The dishes include pork belly ssam, the Korean word for wrap, Korean BBQ short ribs, and pizza with beef that's topped with a gochujang vinaigrette salad.
Kim tells personal stories through her food.
"This is a childhood favorite of mine," Kim told Dana Jacobson for "CBS This Morning Saturday." "My mother used to stick Japanese sweet potatoes in our fireplace when we were little. And we'd take 'em out of the coals, unwrap them and eat them like candy. And I loved that treat."
Kim immigrated to the U.S. in the late 1970s when she was four years old.

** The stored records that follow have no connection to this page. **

-- ==== Sys2Proof/Syntax.lean ====
section
/-! DEFINITION. The instruction set (R2): one constructor per row of spec/opcode_table.json.
The twenty micro-operations take no operand of their own: they read the slot `V[fi]` and the buffer at `off`
(R67, R83). The five requests carry their operands (R60). The five DISPATCH rows are the selectors `RECV`
applies to the type byte of `MSG` (R57); they take no operand either. -/

namespace Sys2Proof

/-- The instructions, in the order of spec/opcode_table.json. -/
inductive Instr where
  | encInt8 | encUint8 | encInt16 | encUint16 | encInt32 | encUint32 | encInt64 | encUint64
  | encFloat32 | encRawTail
  | decInt8 | decUint8 | decInt16 | decUint16 | decInt32 | decUint32 | decInt64 | decUint64
  | decFloat32 | decRawTail
  | recv (message : Bytes)
  | send (bytes : Bytes)
  | subscribe (slot : Slot) (s : Config.SinkId)
  | connected
  | disconnected
  | dispatchResponse | dispatchDebug | dispatchStatus | dispatchData | dispatchFft
  deriving DecidableEq, Repr

end Sys2Proof
end

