-- ==== Sys2Proof/Machine/EncodeOps.lean ====
section
/-! DEFINITION. The ten `ENC` micro-operations (R73 to R82). -/

namespace Sys2Proof.Machine

open Sys2Proof

/-- `ENC.int8` (R73). -/
def execEncInt8 (s : State) : Host.Outcome State Fault Refusal := storeNum .int8 1 s

/-- `ENC.uint8` (R74). -/
def execEncUint8 (s : State) : Host.Outcome State Fault Refusal := storeNum .uint8 1 s

/-- `ENC.int16` (R75). -/
def execEncInt16 (s : State) : Host.Outcome State Fault Refusal := storeNum .int16 2 s

/-- `ENC.uint16` (R76). -/
def execEncUint16 (s : State) : Host.Outcome State Fault Refusal := storeNum .uint16 2 s

/-- `ENC.int32` (R77). -/
def execEncInt32 (s : State) : Host.Outcome State Fault Refusal := storeNum .int32 4 s

/-- `ENC.uint32` (R78). -/
def execEncUint32 (s : State) : Host.Outcome State Fault Refusal := storeNum .uint32 4 s

/-- `ENC.int64` (R79). -/
def execEncInt64 (s : State) : Host.Outcome State Fault Refusal := storeBig s

/-- `ENC.uint64` (R80): for one lane the bytes of `ENC.int64`. -/
def execEncUint64 (s : State) : Host.Outcome State Fault Refusal := storeBig s

/-- `ENC.float32` (R81): the 32-bit pattern, unchanged (R53). -/
def execEncFloat32 (s : State) : Host.Outcome State Fault Refusal := storeNum .float32 4 s

/-- `ENC.rawTail` (R82): the caller's bytes, with no length and no terminator. -/
def execEncRawTail (s : State) : Host.Outcome State Fault Refusal := storeRaw s

end Sys2Proof.Machine
end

"It's really my maternal grandmother who raised us because both my parents worked sort of graveyard shifts," Kim said. "I was always by her side when she was cooking. I always wanted to help. I always wanted to stir the pot when something was boiling. And it was just a part of my-- my upbringing."

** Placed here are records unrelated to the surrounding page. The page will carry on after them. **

/-- R102: each selector delivers the held message to the subscribers of its slot in registration order, or drops it
with `Dropped` when there is none, and a type byte without a DISPATCH row selects `UNKNOWN`. That a selector runs
alone on a held message is the model's choice (log entry 8). That deliveries follow the row's order, registration
order, is the spec's decision D14, which R102 and U4 let a model leave open: log entry 14 (DEDUCED, unsafe). -/
def Obligations.SelectorsDispatch : Prop :=
  ∀ (s : State) (t l0 l1 : Byte) (payload : Bytes), s.msg = some (t :: l0 :: l1 :: payload) →
    (exec .dispatchResponse s = .next { s with
      msg := none, trace := s.trace ++ dispatchEvents s.subtab.response .response t payload }) ∧
    (exec .dispatchDebug s = .next { s with
      msg := none, trace := s.trace ++ dispatchEvents s.subtab.debug .debug t payload }) ∧
    (exec .dispatchStatus s = .next { s with
      msg := none, trace := s.trace ++ dispatchEvents s.subtab.status .status t payload }) ∧
    (exec .dispatchData s = .next { s with
      msg := none, trace := s.trace ++ dispatchEvents s.subtab.data .data t payload }) ∧
    (exec .dispatchFft s = .next { s with
      msg := none, trace := s.trace ++ dispatchEvents s.subtab.fft .fft t payload }) ∧
    (s.busy = false → slotOf t = .unknown → step s = .next { s with
      msg := none, trace := s.trace ++ dispatchEvents s.subtab.unknown .unknown t payload })

/-- A selector stops where no message with a header is held: R100 reads the header only with `L >= 3`.
The fault is the model's (log entry 8). -/
def Obligations.SelectorsNeedAHeader : Prop :=
  ∀ (s : State) (i : Instr),
    i ∈ [Instr.dispatchResponse, .dispatchDebug, .dispatchStatus, .dispatchData, .dispatchFft] →
    (∀ m, s.msg = some m → m.length < 3) → exec i s = .fault .noHeader

/-- The frame of the requests and selectors (R34): none touches a register of `SC`, `RQ` or the inputs; only
`CONNECTED` and `DISCONNECTED` write `CONN`, only `SUBSCRIBE` writes `SUBTAB` and it emits nothing, only `RECV` and
the selectors end with `MSG` dropped; ports only gain transactions. -/
def Obligations.DemuxFrame : Prop :=
  ∀ (i : Instr) (s t : State), ¬ IsMicroOp i → exec i s = .next t →
    SameCodec s t ∧ t.rq = s.rq ∧ t.inputs = s.inputs ∧ t.cap = s.cap ∧ s.trace <+: t.trace ∧
    (t.conn ≠ s.conn → i = .connected ∨ i = .disconnected) ∧
    (t.subtab ≠ s.subtab → ∃ slot x, i = .subscribe slot x ∧ t.trace = s.trace) ∧
    (t.msg ≠ s.msg → t.msg = none ∧
      ∀ b slot x, i ≠ .send b ∧ i ≠ .subscribe slot x ∧ i ≠ .connected ∧ i ≠ .disconnected)

/-- R34 and R104 to R109: what each request reads. On two states with equal capacities that agree on the register it
reads (`SUBTAB` for `RECV` and `SUBSCRIBE`, `CONN` for `SEND`, none for `CONNECTED` and `DISCONNECTED`), whatever the
registers of `SC`, `RQ`, `MSG`, the inputs, the trace and the other register hold, a request puts out the same
transactions, writes the same values, and is refused alike. -/
def Obligations.RequestsReadOnlyTheirState : Prop :=
  ∀ s u : State, u.cap = s.cap →
    (∀ m, u.subtab = s.subtab →
      (∀ t, exec (.recv m) s = .next t → ∃ new, t.trace = s.trace ++ new ∧
        exec (.recv m) u = .next { u with msg := none, trace := u.trace ++ new }) ∧
      (∀ r, exec (.recv m) s = .refused r → exec (.recv m) u = .refused r)) ∧
    (∀ b, u.conn = s.conn →
      (∀ t, exec (.send b) s = .next t → ∃ new, t.trace = s.trace ++ new ∧
        exec (.send b) u = .next { u with trace := u.trace ++ new }) ∧
      (∀ r, exec (.send b) s = .refused r → exec (.send b) u = .refused r)) ∧
    (∀ slot x, u.subtab = s.subtab →
      (∀ t, exec (.subscribe slot x) s = .next t →
        exec (.subscribe slot x) u = .next { u with subtab := t.subtab }) ∧
      (∀ r, exec (.subscribe slot x) s = .refused r → exec (.subscribe slot x) u = .refused r)) ∧
    (∀ i : Instr, i = .connected ∨ i = .disconnected → ∀ t, exec i s = .next t →
      ∃ new, t.trace = s.trace ++ new ∧ exec i u = .next { u with conn := t.conn, trace := u.trace ++ new })

/-- R102, R103: one `RECV` makes at most one delivery to each subscriber. That the rows keep an order and repeat
nothing is the spec's decision D14 (log entry 14). -/
def Obligations.DeliveryAtMostOncePerRecv : Prop :=
  ∀ (s t : State) (m : Bytes) (x : Config.SinkId), TableOk s → exec (.recv m) s = .next t →
    ∃ new : List Event, t.trace = s.trace ++ new ∧
      (new.filter (isDeliveryTo x)).length ≤ 1

/-- R100: the header `PD` reads is what `DECODE {uint8, uint16}` yields on the message, and the short-message
condition is that operation's `BufferTooSmallError` (R99). What the spec decides here (D27) is taken as the rule: log
entry 14. -/
def Obligations.HeaderReadIsADecode : Prop :=
  ∀ m : Bytes,
    (3 ≤ m.length → decodeResult envHdr m =
      .decoded [.num ((typeByte m).zeroExtend 32), .num (BitVec.ofNat 32 (declaredLength m))] ∧
      declaredLength m < 65536) ∧
    (m.length < 3 → decodeResult envHdr m = .failed (.bufferTooSmallError 3 m.length))

/-! ## Codec operations: errors and refusals -/

/-- R118 and R68: which error an `ENCODE` reports. The count comes first; then the first field with a fault, and at
that field the unknown tag before the class mismatch; with none, `SIZE` is the sum of the field sizes.
The order is decision D8 (U3) and what an error carries decision D12 (log entry 14). -/
def Obligations.EncodeReportsTheFirstFault : Prop :=
  ∀ (desc : List TagCode) (vals : List Value),
    (desc.length ≠ vals.length → encodeCheck desc vals = .error (.formatError (.count desc.length vals.length))) ∧
    (desc.length = vals.length → ∀ (k : Nat) (c : TagCode) (x : Value), desc[k]? = some c → vals[k]? = some x →
      (∀ j d y, j < k → desc[j]? = some d → vals[j]? = some y → ∃ t, Tag.ofCode d = some t ∧ y.cls = classOf t) →
      (Tag.ofCode c = none → encodeCheck desc vals = .error (.formatError (.unknownTag k c))) ∧
      (∀ t, Tag.ofCode c = some t → x.cls ≠ classOf t →
        encodeCheck desc vals = .error (.typeMismatchError k t x.cls))) ∧
    (desc.length = vals.length →
      (∀ (j : Nat) d y, desc[j]? = some d → vals[j]? = some y → ∃ t, Tag.ofCode d = some t ∧ y.cls = classOf t) →
      encodeCheck desc vals = .ok (fieldsSize desc vals))

/-- R84, R85 and R118: which error a `DECODE` reports. The first offending element of the descriptor; else the
length, against the sum of the fixed widths. The order is decision D9 and what an error carries decision D12 (log entry
14). -/
def Obligations.DecodeReportsTheFirstFault : Prop :=
  ∀ (desc : List TagCode) (len : Nat),
    (∀ (k : Nat) (c : TagCode), desc[k]? = some c →
      (∀ (j : Nat) d, j < k → desc[j]? = some d → ∃ t, Tag.ofCode d = some t ∧ t ≠ .rawTail) →
      (Tag.ofCode c = none → decodeCheck desc len = .error (.formatError (.unknownTag k c))) ∧
      (Tag.ofCode c = some .rawTail → k + 1 ≠ desc.length →
        decodeCheck desc len = .error (.formatError (.rawTailNotLast k)))) ∧
    ((∀ c ∈ desc, (Tag.ofCode c).isSome = true) → rawOnlyLast desc = true →
      decodeCheck desc len =
        if len < fixedSize desc then .error (.bufferTooSmallError (fixedSize desc) len) else .ok (fixedSize desc))

/-- R119: an error is precise. A codec operation that fails a check leaves every register as it was but `STATUS`; its
only output is the error; and a `SEND` that fails leaves all state as it was. That codec
operations come as moves of the environment is the model's choice (log entry 4), and that `STATUS` keeps the error
(log entry 13). -/
def Obligations.ErrorsArePrecise : Prop :=
  (∀ (s : State) (desc : List TagCode) (vals : List Value) (rest : List Input) (e : CodecError), Idle s →
    s.inputs = .encode desc vals :: rest → Config.within s.cap.descMax desc.length = true →
    vals.all (rawFits s.cap) = true → encodeCheck desc vals = .error e →
    step s = .next { s with
      inputs := rest, status := .error e, trace := s.trace ++ [.codec (.failed e)] }) ∧
  (∀ (s : State) (desc : List TagCode) (bytes : Bytes) (rest : List Input) (e : CodecError), Idle s →
    s.inputs = .decode desc bytes :: rest → Config.within s.cap.descMax desc.length = true →
    Config.within s.cap.bufMax bytes.length = true → decodeCheck desc bytes.length = .error e →
    step s = .next { s with
      inputs := rest, status := .error e, trace := s.trace ++ [.codec (.failed e)] }) ∧
  (∀ (s : State) (b : Bytes), Config.within s.cap.msgMax b.length = true → s.conn = false →
    exec (.send b) s = .next { s with trace := s.trace ++ [.res .notConnectedError] })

Kim said she was a class clown growing up. Her parents, who worked multiple jobs, wanted a better life for her as a doctor or lawyer. For college she headed to New York City.

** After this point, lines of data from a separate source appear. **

/-! `State.holdMessage` -/

@[simp] theorem State.holdMessage_cap (s : State) (m : Bytes) : (s.holdMessage m).cap = s.cap := rfl
@[simp] theorem State.holdMessage_busy (s : State) (m : Bytes) : (s.holdMessage m).busy = s.busy := rfl
@[simp] theorem State.holdMessage_mode (s : State) (m : Bytes) : (s.holdMessage m).mode = s.mode := rfl
@[simp] theorem State.holdMessage_desc (s : State) (m : Bytes) : (s.holdMessage m).desc = s.desc := rfl
@[simp] theorem State.holdMessage_v (s : State) (m : Bytes) : (s.holdMessage m).v = s.v := rfl
@[simp] theorem State.holdMessage_fi (s : State) (m : Bytes) : (s.holdMessage m).fi = s.fi := rfl
@[simp] theorem State.holdMessage_off (s : State) (m : Bytes) : (s.holdMessage m).off = s.off := rfl
@[simp] theorem State.holdMessage_size (s : State) (m : Bytes) : (s.holdMessage m).size = s.size := rfl
@[simp] theorem State.holdMessage_buf (s : State) (m : Bytes) : (s.holdMessage m).buf = s.buf := rfl
@[simp] theorem State.holdMessage_status (s : State) (m : Bytes) : (s.holdMessage m).status = s.status := rfl
@[simp] theorem State.holdMessage_allocs (s : State) (m : Bytes) : (s.holdMessage m).allocs = s.allocs := rfl
@[simp] theorem State.holdMessage_conn (s : State) (m : Bytes) : (s.holdMessage m).conn = s.conn := rfl
@[simp] theorem State.holdMessage_subtab (s : State) (m : Bytes) : (s.holdMessage m).subtab = s.subtab := rfl
@[simp] theorem State.holdMessage_msg (s : State) (m : Bytes) : (s.holdMessage m).msg = some m := rfl
@[simp] theorem State.holdMessage_rq (s : State) (m : Bytes) : (s.holdMessage m).rq = s.rq := rfl
@[simp] theorem State.holdMessage_trace (s : State) (m : Bytes) : (s.holdMessage m).trace = s.trace := rfl
@[simp] theorem State.holdMessage_inputs (s : State) (m : Bytes) : (s.holdMessage m).inputs = s.inputs := rfl

/-! `State.dropMessage` -/

@[simp] theorem State.dropMessage_cap (s : State) : (s.dropMessage).cap = s.cap := rfl
@[simp] theorem State.dropMessage_busy (s : State) : (s.dropMessage).busy = s.busy := rfl
@[simp] theorem State.dropMessage_mode (s : State) : (s.dropMessage).mode = s.mode := rfl
@[simp] theorem State.dropMessage_desc (s : State) : (s.dropMessage).desc = s.desc := rfl
@[simp] theorem State.dropMessage_v (s : State) : (s.dropMessage).v = s.v := rfl
@[simp] theorem State.dropMessage_fi (s : State) : (s.dropMessage).fi = s.fi := rfl
@[simp] theorem State.dropMessage_off (s : State) : (s.dropMessage).off = s.off := rfl
@[simp] theorem State.dropMessage_size (s : State) : (s.dropMessage).size = s.size := rfl
@[simp] theorem State.dropMessage_buf (s : State) : (s.dropMessage).buf = s.buf := rfl
@[simp] theorem State.dropMessage_status (s : State) : (s.dropMessage).status = s.status := rfl
@[simp] theorem State.dropMessage_allocs (s : State) : (s.dropMessage).allocs = s.allocs := rfl
@[simp] theorem State.dropMessage_conn (s : State) : (s.dropMessage).conn = s.conn := rfl
@[simp] theorem State.dropMessage_subtab (s : State) : (s.dropMessage).subtab = s.subtab := rfl
@[simp] theorem State.dropMessage_msg (s : State) : (s.dropMessage).msg = none := rfl
@[simp] theorem State.dropMessage_rq (s : State) : (s.dropMessage).rq = s.rq := rfl
@[simp] theorem State.dropMessage_trace (s : State) : (s.dropMessage).trace = s.trace := rfl
@[simp] theorem State.dropMessage_inputs (s : State) : (s.dropMessage).inputs = s.inputs := rfl

/-! `State.setRq` -/

@[simp] theorem State.setRq_cap (s : State) (l : List Request) : (s.setRq l).cap = s.cap := rfl
@[simp] theorem State.setRq_busy (s : State) (l : List Request) : (s.setRq l).busy = s.busy := rfl
@[simp] theorem State.setRq_mode (s : State) (l : List Request) : (s.setRq l).mode = s.mode := rfl
@[simp] theorem State.setRq_desc (s : State) (l : List Request) : (s.setRq l).desc = s.desc := rfl
@[simp] theorem State.setRq_v (s : State) (l : List Request) : (s.setRq l).v = s.v := rfl
@[simp] theorem State.setRq_fi (s : State) (l : List Request) : (s.setRq l).fi = s.fi := rfl
@[simp] theorem State.setRq_off (s : State) (l : List Request) : (s.setRq l).off = s.off := rfl
@[simp] theorem State.setRq_size (s : State) (l : List Request) : (s.setRq l).size = s.size := rfl
@[simp] theorem State.setRq_buf (s : State) (l : List Request) : (s.setRq l).buf = s.buf := rfl
@[simp] theorem State.setRq_status (s : State) (l : List Request) : (s.setRq l).status = s.status := rfl
@[simp] theorem State.setRq_allocs (s : State) (l : List Request) : (s.setRq l).allocs = s.allocs := rfl
@[simp] theorem State.setRq_conn (s : State) (l : List Request) : (s.setRq l).conn = s.conn := rfl
@[simp] theorem State.setRq_subtab (s : State) (l : List Request) : (s.setRq l).subtab = s.subtab := rfl
@[simp] theorem State.setRq_msg (s : State) (l : List Request) : (s.setRq l).msg = s.msg := rfl
@[simp] theorem State.setRq_rq (s : State) (l : List Request) : (s.setRq l).rq = l := rfl
@[simp] theorem State.setRq_trace (s : State) (l : List Request) : (s.setRq l).trace = s.trace := rfl
@[simp] theorem State.setRq_inputs (s : State) (l : List Request) : (s.setRq l).inputs = s.inputs := rfl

"When I got into Columbia, I thought, 'OK, the parents are good with that.' But my ulterior motive was I was gonna start acting and someday my name would be up in lights. And I'd be on Broadway," Kim said. "And so ironically, I got my head-shots done in New York. And I moved back to Minneapolis and I started an eight-year acting career back home."
Kim appeared in productions ranging from Shakespeare's Othello to promotional videos. But she was tired of the uncertainty of acting when, in 2007, her boyfriend, now husband, Conrad Leifur lost his job in finance.
He suggested Kim open a restaurant.
"I'm the risk-taker, and my job was to basically push Ann over the-- over the cliff," Leifur said.
Kim missed New York pizza and wanted to bring it to Minneapolis. She began reading books on baking before studying under Tony Gemignani, a 13-time world pizza champion, in San Francisco.
After Kim and Leifur walked their dog by an empty convenience store in 2009, they knew where they would open their first restaurant. They emptied their savings and maxed out their credit cards to open Pizzeria Lola.
"It was a lot of work. It was a lot of hours," Kim said. "But it was a lot of fun."
Just more than two years later they opened Hello Pizza, a New York-style slice shop like she remembers from college.
But their most ambitious project is Young Joni, which they named after each of their mothers. The roughly 7,000 square foot restaurant includes a back bar speakeasy modelled after Leifur's family cabin in North Dakota.
"Creativity has always driven me," Kim says. "To me, I just left one stage,the theatre stage for another stage."
Kim, the aspiring actress turned professional chef, was recently named a semifinalist for the James Beard Awards after being a finalist one year ago.
"They call it the Oscars of food," Kim says. "So, if I wasn't gonna get that Oscar on the stage or behind the screen, I was gonna get it-- you know, hopefully get it somehow."
But for Kim, it's not the trophies that count most.
"All of those things, are really, really nice and it's an honor, Kim says. "But it's really about the people that fill the seats and love what we do."